Publications de Presse Burundaise, Rohero I Avenue de la JRR N°17 Immeuble le SAVONNIER, Téléphone standard : (257) 22 22 62 32, Fax :(257) 22 22 58 94, email: pressequotidienne@yahoo.fr

COMMUNICATION> Le journalisme en période électorale

Les médias devraient servir de canaux pour véhiculer des messages rassurants

 « Etre des journalistes de paix »,  c’est cela le mot le plus approprié pour décrire le journaliste en période électorale. Bien qu’ils aient différentes lignes éditoriales et des objectifs différents, les journalistes doivent avant tout être réconciliateurs, ne jamais chercher à attiser le feu,  se défaire  de la communication de confrontation, mais plutôt mettre en avant des initiatives positives comme envisager une victoire pour toutes les parties. Cela découle d’un entretien avec l’abbé Dieudonné Niyibizi, directeur du Centre diocésain de communication. 


000a0eeaTout comme  les politiciens, les maisons de presse se préparent aussi pour une bonne couverture médiatique de la période électorale. C’est le moment propice pour ces politiciens élus par le peuple, de rendre compte au peuple de leurs réalisations lors de la campagne précédente. Le choix revient ainsi au peuple de décider s’il veut réélire les mêmes politiciens ou en élire de nouveaux. Les journalistes dans tout cela ont un grand rôle à jouer, d’autant plus qu’ils doivent jouer les messagers en cette période combien houleuse. Le journaliste est donc appelé à jouer l’intermédiaire entre le peuple et le politicien. Dans son traitement de l’information, il doit veiller à ne pas tromper le public, ne jamais ajouter d’éléments étrangers aux faits, s’appuyer sur son travail d’enquête, éviter l’exagération, etc. 
Etre objectif, difficile.

Etre un journaliste de paix, oui.

Bien que l’objectivité soit un mythe dans le domaine du journalisme, être un artisan de paix s’impose. A cela, l’abbé Niyibizi souligne que dans ce cas, le journaliste doit être armé d’une grande force morale. Tout n’est pas nouvelle, c’est le journaliste qui rend un événement une nouvelle. Le journaliste burundais doit être conscient des blessures non encore cicatrisées qui marquent encore les cœurs des Burundais. Sa communication doit donc participer  à les guérir. A cela s’ajoutera la conscience patriotique et professionnelle. Il peut décider d’attiser le  feu ou de jouer le plombier. Le journaliste veillera donc à appliquer certains principes qui l’aideront à mieux couvrir les élections tout en restant dans le professionnalisme. Il est donc sage qu’il dépasse les effets visibles et pense aux invisibles en donnant le micro à toutes les parties avec empathie et compréhension, appeler le mal, mal, mettre en avant les initiatives positives, envisager la victoire de toutes les parties, etc. 

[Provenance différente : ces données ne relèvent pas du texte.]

-- ==== Sys2Proof/Tests/Slice0.lean ====
section
/-! SUPPORT. Tests: words of spec/30_encoding.md R107 and R105, results of spec/95_test_vectors.md (the vector is named at
each test), and for every statement with hypotheses a witness that meets them. -/

namespace Sys2Proof.Tests

open Sys2Proof Sys2Proof.Machine

set_option Elab.async false

/-! ## Helpers -/

/-- n bytes written as hex digits, first byte first (00_scope.md R12). -/
def hex (n v : Nat) : Bytes := (List.range n).map fun i => BitVec.ofNat 8 (v >>> (8 * (n - 1 - i)))

/-- `fill` of a window at an offset, without the bus. -/
def fillAt (s : State) (off : Nat) (x : Bytes) : State := { s with mem := Memory.writeBytes s.mem off x }

/-- `DBUF` filled from reset. -/
def dbufIs (x : Bytes) : State := fillAt State.reset dbufBase x

/-- Bignum registers loaded. -/
def withBns (s : State) (l : List (BitVec 6 × Nat)) : State := l.foldl (fun s x => s.putBn x.1 x.2) s

/-- The state after a command. -/
def after (i : Instr) (s : State) : State :=
  match exec i s with
  | .next t => t
  | .fault _ => s
  | .refused _ => s

/-- The state after a step. -/
def stepped (s : State) : State :=
  match step s with
  | .next t => t
  | .fault _ => s
  | .refused _ => s

/-- Every command answers a next state. -/
theorem exec_after (i : Instr) (s : State) : exec i s = .next (after i s) := by
  obtain ⟨t, ht⟩ := finish_runs i s (ruleOf i s)
  rw [← exec_eq] at ht
  simp [after, ht]

/-- A step that answers a next state. -/
theorem step_stepped {s t : State} (h : step s = .next t) : step s = .next (stepped s) := by
  simp [stepped, h]

/-- A command completes without an exception from a state without one. -/
def succeeds (i : Instr) (s : State) : Bool := (after i s).done && !(after i s).err

/-- A command raises an exception of a given code, records its word, leaves `DONE` and stores nothing. -/
def raises (i : Instr) (s : State) (code : BitVec 8) : Bool :=
  let t := after i s
  t.err && t.errcode == code && t.errcmd == encode i && t.done == s.done && t.dlen == s.dlen

/-! ## Decoding: words of 30_encoding.md R104, R105, R107, one for every constructor -/

theorem test_decode_aes :
    decodeTableWord 32 0x00000000 = some .nop ∧
    decodeTableWord 32 0x00000201 = some (.aesKeyexp 2) ∧
    decodeTableWord 32 0x00100002 = some (.aesEncb 16) ∧
    decodeTableWord 32 0x00100003 = some (.aesDecb 16) ∧
    decodeTableWord 32 0x00000A04 = some (.sesInit .encrypt .cbc 2) ∧
    decodeTableWord 32 0x00000304 = some (.sesInit .decrypt .cbc 0) ∧
    decodeTableWord 32 0x00280005 = some (.sesUpdate 40) ∧
    decodeTableWord 32 0x00400006 = some (.sesFinal 64) := by decide

theorem test_decode_gf :
    decodeTableWord 32 0x00020008 = some (.gfMul 2) ∧
    decodeTableWord 32 0x00100009 = some (.stSubbytes 16) ∧
    decodeTableWord 32 0x0010000A = some (.stInvsubbytes 16) ∧
    decodeTableWord 32 0x0010000B = some (.stShiftrows 16) ∧
    decodeTableWord 32 0x0010000C = some (.stInvshiftrows 16) ∧
    decodeTableWord 32 0x0010000D = some (.stMixcolumns 16) ∧
    decodeTableWord 32 0x0010000E = some (.stInvmixcolumns 16) ∧
    decodeTableWord 32 0x00100A0F = some (.stAddroundkey 10 16) := by decide

theorem test_decode_rsa :
    decodeTableWord 32 0x00011810 = some (.bnLd 24 1) ∧
    decodeTableWord 32 0x00020911 = some (.bnSt 9 2) ∧
    decodeTableWord 32 0x00000112 = some (.rsaSp1 .multiPrime) ∧
    decodeTableWord 32 0x00000013 = some .rsaVp1 ∧
    decodeTableWord 32 0x00400414 = some (.emsaEnc 4 64) ∧
    decodeTableWord 32 0x00001415 = some (.pkcsSign 4 .multiPrime) ∧
    decodeTableWord 32 0x00400416 = some (.pkcsVerify 4 64) := by decide

theorem test_decode_der :
    decodeTableWord 32 0x00000018 = some .derLenenc ∧
    decodeTableWord 32 0x00030019 = some (.derLendec 3) ∧
    decodeTableWord 32 0x0000001A = some .oidEnc ∧
    decodeTableWord 32 0x000B001B = some (.oidDec 11) ∧
    decodeTableWord 32 0x0000041C = some (.algidEnc 4) ∧
    decodeTableWord 32 0x0000041D = some (.oidLdalg 4) := by decide

/-- V80, V7, V13, V24, V32, V60, V66: words that are IllegalCommand. -/
theorem test_decode_refuses :
    ∀ c ∈ [0x00000007, 0x00000017, 0x0000001E, 0x000000FF, 0xFFFFFFFF, 0x00000100, 0x00010000, 0x00000108, 0x00010013,
      0x0000011A, 0x00010001, 0x00000401, 0x0010100F, 0x00000C04, 0x00001004, 0x00010004, 0x00000105, 0x00020211,
      0x00020A10, 0x00021910, 0x00024010, 0x00000212, 0x00010012, 0x00000113, 0x00002415, 0x00010415, 0x00401416,
      0x00000118, 0x00010018, 0x0000101C], decodeTableWord 32 c = none := by decide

Qu’en est-il de l’appartenance politique du journaliste ?

Exercer le professionnalisme, oui mais la question de la ligne éditoriale ensemble avec l’appartenance politique du journaliste semblent être un blocage au professionnalisme. Le journaliste, tout comme tout autre citoyen, doit exercer son droit de vote. Tout comme les autres citoyens, il a le droit de pencher de tel ou tel autre côté. Ce qui l’appelle à soutenir tel parti politique dépendamment de ses aspirations et de ses objectifs. Sur ce, l’abbé Dieudonné recommande que, tout au moins, le journaliste soit sincère, honnête et franc. Certes, il est difficile de raconter les faits tels qu’ils se sont déroulés. Parfois, la ligne éditoriale devient aussi une ligne à ne pas dépasser. Or le journaliste doit être libre, ce qui veut dire être compétent professionnellement, éthiquement bien intentionné, soucieux d’être un artisan de paix et non de confrontation. Notre interlocuteur a tenu à rappeler que le professionnalisme sera renforcé par le fait que  le journaliste est indépendant sur certains points saillants.   Ainsi, il  doit être indépendant de ceux dont on parle, indépendant par rapport à son statut social et économique, indépendant par rapport à son ethnie et à sa tendance politique, indépendant par rapport aux éventuelles pressions rédactionnelles ou des partenaires, etc. Il n’est pas interdit au journaliste de voter, tout comme il a le droit de changer de carrière s’il le désire. Mais sa vie professionnelle doit être armée d’une éthique et d’une déontologie professionnelle stable, d’un esprit réconciliateur et pacifique et d’un esprit de compétence caractérisé par la recherche de la vérité partout où il est. Il doit avant tout comprendre qu’il est un artisan de paix, un messager pacifique et la voix des sans voix.